## Your goal
Wherever the word "ascending" occurs in the lines below, copy the whole line.

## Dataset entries

+ + + + +

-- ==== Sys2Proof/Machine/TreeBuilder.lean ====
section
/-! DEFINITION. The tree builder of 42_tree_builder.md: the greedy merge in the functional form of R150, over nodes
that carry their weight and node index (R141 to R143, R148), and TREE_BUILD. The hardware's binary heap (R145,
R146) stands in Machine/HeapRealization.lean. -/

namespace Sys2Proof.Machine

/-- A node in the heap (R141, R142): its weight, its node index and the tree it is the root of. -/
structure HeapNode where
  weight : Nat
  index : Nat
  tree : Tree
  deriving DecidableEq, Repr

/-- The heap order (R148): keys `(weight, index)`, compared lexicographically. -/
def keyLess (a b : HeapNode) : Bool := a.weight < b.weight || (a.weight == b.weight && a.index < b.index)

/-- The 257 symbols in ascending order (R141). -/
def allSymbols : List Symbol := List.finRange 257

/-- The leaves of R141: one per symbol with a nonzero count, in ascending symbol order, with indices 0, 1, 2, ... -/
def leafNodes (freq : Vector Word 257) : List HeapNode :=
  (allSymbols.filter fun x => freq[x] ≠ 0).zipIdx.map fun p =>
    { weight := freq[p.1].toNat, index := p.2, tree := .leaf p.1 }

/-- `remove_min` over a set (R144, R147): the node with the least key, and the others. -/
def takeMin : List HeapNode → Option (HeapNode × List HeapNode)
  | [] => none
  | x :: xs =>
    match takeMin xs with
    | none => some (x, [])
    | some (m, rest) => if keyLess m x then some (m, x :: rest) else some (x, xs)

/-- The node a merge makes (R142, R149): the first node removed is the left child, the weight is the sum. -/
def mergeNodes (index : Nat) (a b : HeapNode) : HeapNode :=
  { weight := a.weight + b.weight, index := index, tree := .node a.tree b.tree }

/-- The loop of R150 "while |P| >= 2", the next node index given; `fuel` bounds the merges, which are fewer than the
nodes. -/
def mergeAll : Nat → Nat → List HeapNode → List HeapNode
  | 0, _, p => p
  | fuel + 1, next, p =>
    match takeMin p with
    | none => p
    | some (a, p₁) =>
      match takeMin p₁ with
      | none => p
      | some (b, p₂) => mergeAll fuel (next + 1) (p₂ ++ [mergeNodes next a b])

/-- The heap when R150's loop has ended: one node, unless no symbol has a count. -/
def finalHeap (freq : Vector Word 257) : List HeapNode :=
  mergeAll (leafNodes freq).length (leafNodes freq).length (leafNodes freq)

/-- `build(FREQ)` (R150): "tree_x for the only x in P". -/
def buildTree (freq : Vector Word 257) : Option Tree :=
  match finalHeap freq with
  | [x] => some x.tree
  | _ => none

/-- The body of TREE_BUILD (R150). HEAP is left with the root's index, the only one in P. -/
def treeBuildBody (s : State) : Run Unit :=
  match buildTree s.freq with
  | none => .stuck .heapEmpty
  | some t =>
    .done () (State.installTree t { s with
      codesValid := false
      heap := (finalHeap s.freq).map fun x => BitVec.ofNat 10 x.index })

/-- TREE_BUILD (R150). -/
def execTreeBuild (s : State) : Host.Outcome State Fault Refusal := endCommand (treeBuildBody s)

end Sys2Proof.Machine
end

+ + + + +

## Your solution
/-- The 257 symbols in ascending order (R141). -/
/-- The leaves of R141: one per symbol with a nonzero count, in ascending symbol order, with indices 0, 1, 2, ... -/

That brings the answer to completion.